• Description of the task
Each line of the data that mentions the string "listed" needs to be identified and copied.
BEGIN
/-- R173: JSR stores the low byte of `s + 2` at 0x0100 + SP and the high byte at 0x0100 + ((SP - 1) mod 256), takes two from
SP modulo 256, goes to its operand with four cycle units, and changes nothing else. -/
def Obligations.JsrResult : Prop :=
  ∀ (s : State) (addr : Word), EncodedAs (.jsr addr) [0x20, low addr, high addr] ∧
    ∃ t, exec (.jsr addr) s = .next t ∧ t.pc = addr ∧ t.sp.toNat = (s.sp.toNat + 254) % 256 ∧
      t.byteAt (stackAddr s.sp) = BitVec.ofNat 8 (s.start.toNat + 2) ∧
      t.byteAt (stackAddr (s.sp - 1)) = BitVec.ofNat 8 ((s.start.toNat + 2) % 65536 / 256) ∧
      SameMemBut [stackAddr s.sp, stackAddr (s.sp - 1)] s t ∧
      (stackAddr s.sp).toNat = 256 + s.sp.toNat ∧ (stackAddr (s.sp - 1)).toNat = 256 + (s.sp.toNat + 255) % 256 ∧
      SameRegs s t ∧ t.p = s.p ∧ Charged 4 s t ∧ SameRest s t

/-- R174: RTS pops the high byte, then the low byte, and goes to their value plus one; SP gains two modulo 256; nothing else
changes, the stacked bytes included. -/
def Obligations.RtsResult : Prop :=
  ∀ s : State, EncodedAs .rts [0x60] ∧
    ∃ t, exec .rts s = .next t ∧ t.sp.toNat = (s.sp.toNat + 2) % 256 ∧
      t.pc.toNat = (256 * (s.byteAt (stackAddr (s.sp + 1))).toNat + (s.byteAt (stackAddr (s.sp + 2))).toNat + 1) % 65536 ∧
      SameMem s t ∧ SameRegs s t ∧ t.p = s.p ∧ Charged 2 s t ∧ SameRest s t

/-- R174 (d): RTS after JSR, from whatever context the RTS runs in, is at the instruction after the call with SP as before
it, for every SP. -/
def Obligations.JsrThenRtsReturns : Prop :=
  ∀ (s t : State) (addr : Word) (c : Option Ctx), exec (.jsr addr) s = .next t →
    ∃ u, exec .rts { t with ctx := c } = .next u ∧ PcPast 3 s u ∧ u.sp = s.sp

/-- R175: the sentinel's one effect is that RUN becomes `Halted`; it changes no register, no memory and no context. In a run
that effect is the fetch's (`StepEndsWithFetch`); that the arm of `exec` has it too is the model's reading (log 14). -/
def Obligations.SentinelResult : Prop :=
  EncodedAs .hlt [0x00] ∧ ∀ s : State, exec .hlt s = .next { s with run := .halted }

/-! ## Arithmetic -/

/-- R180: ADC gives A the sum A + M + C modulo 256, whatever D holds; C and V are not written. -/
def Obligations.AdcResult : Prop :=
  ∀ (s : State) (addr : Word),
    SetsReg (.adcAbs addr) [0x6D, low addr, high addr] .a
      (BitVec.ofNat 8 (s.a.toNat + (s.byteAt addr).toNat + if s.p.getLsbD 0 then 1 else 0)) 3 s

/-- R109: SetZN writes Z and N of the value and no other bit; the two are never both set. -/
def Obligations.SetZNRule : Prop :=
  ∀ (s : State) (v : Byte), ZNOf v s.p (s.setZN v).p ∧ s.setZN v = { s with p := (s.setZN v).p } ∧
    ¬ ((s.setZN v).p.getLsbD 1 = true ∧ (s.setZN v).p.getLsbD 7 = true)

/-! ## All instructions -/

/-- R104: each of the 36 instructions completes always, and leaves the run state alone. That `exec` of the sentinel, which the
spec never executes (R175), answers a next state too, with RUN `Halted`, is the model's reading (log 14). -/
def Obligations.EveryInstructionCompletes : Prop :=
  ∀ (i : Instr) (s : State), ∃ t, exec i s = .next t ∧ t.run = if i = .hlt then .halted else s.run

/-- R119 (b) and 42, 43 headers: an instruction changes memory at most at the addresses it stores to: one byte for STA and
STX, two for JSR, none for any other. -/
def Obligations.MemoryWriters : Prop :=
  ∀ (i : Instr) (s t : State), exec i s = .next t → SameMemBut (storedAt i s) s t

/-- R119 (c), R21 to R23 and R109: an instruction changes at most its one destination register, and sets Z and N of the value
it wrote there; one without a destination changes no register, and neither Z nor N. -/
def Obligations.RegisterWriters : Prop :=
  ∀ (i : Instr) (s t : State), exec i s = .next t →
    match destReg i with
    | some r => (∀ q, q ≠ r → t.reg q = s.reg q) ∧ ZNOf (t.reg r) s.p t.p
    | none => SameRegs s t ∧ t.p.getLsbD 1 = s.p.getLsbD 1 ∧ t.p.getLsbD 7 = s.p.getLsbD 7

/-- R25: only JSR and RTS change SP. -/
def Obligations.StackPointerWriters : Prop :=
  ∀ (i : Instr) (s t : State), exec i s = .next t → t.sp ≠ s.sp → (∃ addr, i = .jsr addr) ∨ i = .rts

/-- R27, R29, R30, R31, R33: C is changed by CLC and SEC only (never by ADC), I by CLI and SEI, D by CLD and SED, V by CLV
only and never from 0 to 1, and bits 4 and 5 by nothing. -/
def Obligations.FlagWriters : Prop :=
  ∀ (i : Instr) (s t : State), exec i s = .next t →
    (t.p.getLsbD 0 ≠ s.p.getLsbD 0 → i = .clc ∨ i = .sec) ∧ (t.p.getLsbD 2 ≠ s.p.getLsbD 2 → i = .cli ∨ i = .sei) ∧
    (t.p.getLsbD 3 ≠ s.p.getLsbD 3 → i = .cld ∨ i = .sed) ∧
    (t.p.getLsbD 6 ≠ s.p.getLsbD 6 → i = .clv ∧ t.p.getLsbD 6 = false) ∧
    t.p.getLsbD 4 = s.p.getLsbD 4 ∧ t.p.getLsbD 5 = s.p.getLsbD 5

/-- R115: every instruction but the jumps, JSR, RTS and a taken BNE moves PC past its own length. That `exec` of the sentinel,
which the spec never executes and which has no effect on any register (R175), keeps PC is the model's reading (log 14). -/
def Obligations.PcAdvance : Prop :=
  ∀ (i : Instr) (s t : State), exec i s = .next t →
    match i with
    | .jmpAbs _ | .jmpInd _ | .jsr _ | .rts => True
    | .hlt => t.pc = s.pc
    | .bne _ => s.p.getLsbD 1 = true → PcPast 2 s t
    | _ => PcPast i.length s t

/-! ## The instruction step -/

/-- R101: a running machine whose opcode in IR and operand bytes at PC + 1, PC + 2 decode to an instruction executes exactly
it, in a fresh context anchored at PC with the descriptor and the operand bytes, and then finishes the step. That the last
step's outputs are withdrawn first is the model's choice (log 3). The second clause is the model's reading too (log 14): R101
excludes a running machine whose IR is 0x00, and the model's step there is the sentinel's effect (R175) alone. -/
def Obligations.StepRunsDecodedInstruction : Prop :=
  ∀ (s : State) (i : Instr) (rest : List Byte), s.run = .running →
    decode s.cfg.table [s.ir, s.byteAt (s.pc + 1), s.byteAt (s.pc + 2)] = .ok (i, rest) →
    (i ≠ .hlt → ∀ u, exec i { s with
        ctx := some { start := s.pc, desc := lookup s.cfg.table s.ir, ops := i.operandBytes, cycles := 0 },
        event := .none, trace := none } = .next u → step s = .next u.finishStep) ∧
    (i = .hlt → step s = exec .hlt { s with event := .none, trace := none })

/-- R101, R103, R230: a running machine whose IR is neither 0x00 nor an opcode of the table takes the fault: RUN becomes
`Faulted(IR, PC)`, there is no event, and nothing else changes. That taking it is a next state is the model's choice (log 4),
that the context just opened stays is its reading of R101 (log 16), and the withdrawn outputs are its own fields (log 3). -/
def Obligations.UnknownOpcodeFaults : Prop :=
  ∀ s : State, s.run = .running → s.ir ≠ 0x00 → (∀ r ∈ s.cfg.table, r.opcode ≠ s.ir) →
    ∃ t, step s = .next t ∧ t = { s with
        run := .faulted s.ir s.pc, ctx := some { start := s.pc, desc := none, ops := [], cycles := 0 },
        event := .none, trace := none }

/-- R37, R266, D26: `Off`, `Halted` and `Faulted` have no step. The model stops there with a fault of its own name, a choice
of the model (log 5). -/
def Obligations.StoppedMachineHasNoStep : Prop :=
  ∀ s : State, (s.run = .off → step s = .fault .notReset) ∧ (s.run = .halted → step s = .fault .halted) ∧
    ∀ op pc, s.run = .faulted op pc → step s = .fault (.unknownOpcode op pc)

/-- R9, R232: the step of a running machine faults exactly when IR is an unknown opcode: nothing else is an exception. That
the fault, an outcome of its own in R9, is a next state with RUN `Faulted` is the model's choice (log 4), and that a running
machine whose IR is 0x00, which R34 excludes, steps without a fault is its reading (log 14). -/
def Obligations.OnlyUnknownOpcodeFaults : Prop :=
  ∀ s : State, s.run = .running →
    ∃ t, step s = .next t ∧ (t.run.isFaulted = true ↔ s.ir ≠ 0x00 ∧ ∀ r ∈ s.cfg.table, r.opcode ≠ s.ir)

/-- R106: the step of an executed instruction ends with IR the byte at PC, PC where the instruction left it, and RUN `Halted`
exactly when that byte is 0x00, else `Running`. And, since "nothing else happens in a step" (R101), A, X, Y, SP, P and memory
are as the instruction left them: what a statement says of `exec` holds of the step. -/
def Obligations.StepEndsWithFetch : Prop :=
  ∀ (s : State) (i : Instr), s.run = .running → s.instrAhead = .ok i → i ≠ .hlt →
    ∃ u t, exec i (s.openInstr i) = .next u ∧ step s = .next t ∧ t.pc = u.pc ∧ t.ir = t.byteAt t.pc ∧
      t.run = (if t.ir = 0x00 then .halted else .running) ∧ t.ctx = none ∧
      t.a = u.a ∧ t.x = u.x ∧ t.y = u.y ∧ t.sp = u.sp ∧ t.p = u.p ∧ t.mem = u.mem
END
BEGIN
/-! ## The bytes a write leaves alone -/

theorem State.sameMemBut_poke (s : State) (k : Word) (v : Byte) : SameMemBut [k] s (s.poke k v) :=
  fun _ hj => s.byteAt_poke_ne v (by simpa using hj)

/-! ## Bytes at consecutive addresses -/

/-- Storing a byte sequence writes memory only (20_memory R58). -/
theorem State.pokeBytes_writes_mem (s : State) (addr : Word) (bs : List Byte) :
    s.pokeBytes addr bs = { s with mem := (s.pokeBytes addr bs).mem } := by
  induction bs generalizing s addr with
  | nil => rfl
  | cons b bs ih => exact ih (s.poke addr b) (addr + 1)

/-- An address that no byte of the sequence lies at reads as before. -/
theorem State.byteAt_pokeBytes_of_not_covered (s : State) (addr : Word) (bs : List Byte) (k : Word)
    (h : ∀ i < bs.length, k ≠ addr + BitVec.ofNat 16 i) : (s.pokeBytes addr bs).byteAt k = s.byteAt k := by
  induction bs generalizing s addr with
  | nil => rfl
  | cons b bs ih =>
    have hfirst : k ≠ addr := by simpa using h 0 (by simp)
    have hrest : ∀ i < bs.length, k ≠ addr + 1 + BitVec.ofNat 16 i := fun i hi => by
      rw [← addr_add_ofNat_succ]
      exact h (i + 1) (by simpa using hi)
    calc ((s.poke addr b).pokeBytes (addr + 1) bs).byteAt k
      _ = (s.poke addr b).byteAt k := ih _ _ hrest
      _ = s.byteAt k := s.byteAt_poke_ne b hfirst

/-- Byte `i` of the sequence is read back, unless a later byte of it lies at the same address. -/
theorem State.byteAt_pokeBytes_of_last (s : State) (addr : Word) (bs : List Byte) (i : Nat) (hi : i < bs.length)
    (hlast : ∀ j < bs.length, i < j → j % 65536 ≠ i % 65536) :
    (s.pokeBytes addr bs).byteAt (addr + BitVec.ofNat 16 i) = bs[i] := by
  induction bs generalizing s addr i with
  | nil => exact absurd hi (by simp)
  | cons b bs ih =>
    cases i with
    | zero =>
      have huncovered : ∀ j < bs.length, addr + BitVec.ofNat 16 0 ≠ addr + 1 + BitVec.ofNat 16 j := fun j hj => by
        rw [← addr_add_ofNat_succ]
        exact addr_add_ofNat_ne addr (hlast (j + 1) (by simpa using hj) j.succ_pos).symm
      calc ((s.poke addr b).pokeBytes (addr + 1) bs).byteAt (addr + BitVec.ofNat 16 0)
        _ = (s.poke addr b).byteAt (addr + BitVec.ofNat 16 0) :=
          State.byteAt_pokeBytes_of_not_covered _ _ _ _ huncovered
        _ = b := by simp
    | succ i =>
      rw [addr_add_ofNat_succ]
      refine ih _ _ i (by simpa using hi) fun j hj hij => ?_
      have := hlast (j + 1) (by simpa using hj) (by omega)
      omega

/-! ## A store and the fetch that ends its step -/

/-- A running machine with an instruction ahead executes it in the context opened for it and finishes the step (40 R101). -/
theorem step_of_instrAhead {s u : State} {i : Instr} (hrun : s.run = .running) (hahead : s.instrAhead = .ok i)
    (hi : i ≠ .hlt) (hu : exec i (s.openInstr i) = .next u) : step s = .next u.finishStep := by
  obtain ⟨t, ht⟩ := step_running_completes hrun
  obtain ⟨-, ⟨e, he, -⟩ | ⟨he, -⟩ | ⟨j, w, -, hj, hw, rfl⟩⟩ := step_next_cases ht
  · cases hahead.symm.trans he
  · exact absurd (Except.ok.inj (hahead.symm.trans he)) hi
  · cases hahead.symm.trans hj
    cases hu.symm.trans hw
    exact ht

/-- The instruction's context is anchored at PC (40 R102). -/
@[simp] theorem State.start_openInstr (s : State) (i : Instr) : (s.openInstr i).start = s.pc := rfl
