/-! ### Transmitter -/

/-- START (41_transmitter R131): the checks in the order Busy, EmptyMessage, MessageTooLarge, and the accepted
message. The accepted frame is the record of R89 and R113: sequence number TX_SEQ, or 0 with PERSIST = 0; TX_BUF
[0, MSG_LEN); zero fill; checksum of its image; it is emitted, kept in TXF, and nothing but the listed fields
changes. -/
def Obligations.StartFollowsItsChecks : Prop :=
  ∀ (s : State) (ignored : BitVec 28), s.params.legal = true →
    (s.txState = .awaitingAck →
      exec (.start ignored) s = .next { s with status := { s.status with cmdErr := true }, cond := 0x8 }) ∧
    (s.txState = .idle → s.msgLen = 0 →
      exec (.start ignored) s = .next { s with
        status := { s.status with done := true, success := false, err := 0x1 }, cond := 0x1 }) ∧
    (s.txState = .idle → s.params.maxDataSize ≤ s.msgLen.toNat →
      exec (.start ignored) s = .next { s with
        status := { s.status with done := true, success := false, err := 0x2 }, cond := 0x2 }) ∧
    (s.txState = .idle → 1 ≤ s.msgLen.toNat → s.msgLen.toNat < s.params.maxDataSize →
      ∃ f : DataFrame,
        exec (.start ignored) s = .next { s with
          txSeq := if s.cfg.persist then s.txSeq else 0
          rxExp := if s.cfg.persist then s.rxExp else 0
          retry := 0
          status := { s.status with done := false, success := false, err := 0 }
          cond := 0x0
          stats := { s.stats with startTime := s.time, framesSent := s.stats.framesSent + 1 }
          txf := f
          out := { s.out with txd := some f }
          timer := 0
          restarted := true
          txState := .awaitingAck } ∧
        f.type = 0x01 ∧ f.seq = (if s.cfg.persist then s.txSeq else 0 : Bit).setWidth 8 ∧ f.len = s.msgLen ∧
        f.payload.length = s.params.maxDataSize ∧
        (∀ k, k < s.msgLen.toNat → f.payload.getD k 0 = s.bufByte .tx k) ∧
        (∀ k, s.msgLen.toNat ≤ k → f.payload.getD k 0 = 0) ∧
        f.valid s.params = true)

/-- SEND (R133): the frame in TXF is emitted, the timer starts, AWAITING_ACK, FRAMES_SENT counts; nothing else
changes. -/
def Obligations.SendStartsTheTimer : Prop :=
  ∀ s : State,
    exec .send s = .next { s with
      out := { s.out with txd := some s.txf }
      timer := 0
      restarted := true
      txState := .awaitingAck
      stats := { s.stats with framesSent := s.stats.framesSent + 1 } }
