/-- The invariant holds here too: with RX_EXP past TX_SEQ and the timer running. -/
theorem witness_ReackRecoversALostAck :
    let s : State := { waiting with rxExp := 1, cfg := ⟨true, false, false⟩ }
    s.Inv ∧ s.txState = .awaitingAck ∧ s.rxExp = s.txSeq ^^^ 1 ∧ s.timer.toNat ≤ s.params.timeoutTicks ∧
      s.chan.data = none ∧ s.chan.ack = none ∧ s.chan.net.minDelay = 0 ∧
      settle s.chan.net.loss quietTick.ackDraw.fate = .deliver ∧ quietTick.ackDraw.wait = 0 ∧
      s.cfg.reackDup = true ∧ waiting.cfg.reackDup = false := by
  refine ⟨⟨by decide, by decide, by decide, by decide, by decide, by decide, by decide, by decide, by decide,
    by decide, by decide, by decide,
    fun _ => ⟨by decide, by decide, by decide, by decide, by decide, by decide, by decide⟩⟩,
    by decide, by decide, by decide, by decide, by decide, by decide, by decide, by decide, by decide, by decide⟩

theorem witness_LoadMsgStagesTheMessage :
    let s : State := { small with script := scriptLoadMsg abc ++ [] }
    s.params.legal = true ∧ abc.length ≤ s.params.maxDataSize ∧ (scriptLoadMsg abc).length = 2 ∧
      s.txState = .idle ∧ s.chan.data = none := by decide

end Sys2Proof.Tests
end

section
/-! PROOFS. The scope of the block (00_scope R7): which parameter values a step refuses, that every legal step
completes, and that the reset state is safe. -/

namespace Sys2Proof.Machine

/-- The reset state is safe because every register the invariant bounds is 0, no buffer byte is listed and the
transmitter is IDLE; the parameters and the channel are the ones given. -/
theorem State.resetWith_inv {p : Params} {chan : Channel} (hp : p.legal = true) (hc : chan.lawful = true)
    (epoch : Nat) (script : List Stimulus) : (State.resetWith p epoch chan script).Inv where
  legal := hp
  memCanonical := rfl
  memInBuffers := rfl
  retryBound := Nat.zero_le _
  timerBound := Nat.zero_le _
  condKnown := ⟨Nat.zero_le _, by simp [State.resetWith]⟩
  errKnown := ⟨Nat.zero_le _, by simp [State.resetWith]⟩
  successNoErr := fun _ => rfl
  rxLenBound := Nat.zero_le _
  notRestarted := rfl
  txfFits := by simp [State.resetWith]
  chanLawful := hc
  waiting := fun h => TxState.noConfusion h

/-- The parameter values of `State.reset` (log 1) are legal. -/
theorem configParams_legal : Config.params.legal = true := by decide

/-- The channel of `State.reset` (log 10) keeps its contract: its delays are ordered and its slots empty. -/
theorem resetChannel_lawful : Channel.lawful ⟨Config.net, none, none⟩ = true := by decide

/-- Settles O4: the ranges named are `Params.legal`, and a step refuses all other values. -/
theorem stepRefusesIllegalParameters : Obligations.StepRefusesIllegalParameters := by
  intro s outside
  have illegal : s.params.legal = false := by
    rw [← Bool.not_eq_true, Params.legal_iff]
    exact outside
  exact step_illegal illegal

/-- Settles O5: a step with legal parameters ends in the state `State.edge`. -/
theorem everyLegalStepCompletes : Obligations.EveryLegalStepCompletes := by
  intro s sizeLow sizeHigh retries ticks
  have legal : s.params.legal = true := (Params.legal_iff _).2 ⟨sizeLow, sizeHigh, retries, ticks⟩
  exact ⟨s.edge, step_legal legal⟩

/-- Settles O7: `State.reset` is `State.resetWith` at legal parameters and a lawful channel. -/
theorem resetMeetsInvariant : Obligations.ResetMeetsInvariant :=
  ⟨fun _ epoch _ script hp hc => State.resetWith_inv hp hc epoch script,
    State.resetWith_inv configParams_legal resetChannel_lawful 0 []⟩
END
• Response area
[0, MSG_LEN); zero fill; checksum of its image; it is emitted, kept in TXF, and nothing but the listed fields
/-- The reset state is safe because every register the invariant bounds is 0, no buffer byte is listed and the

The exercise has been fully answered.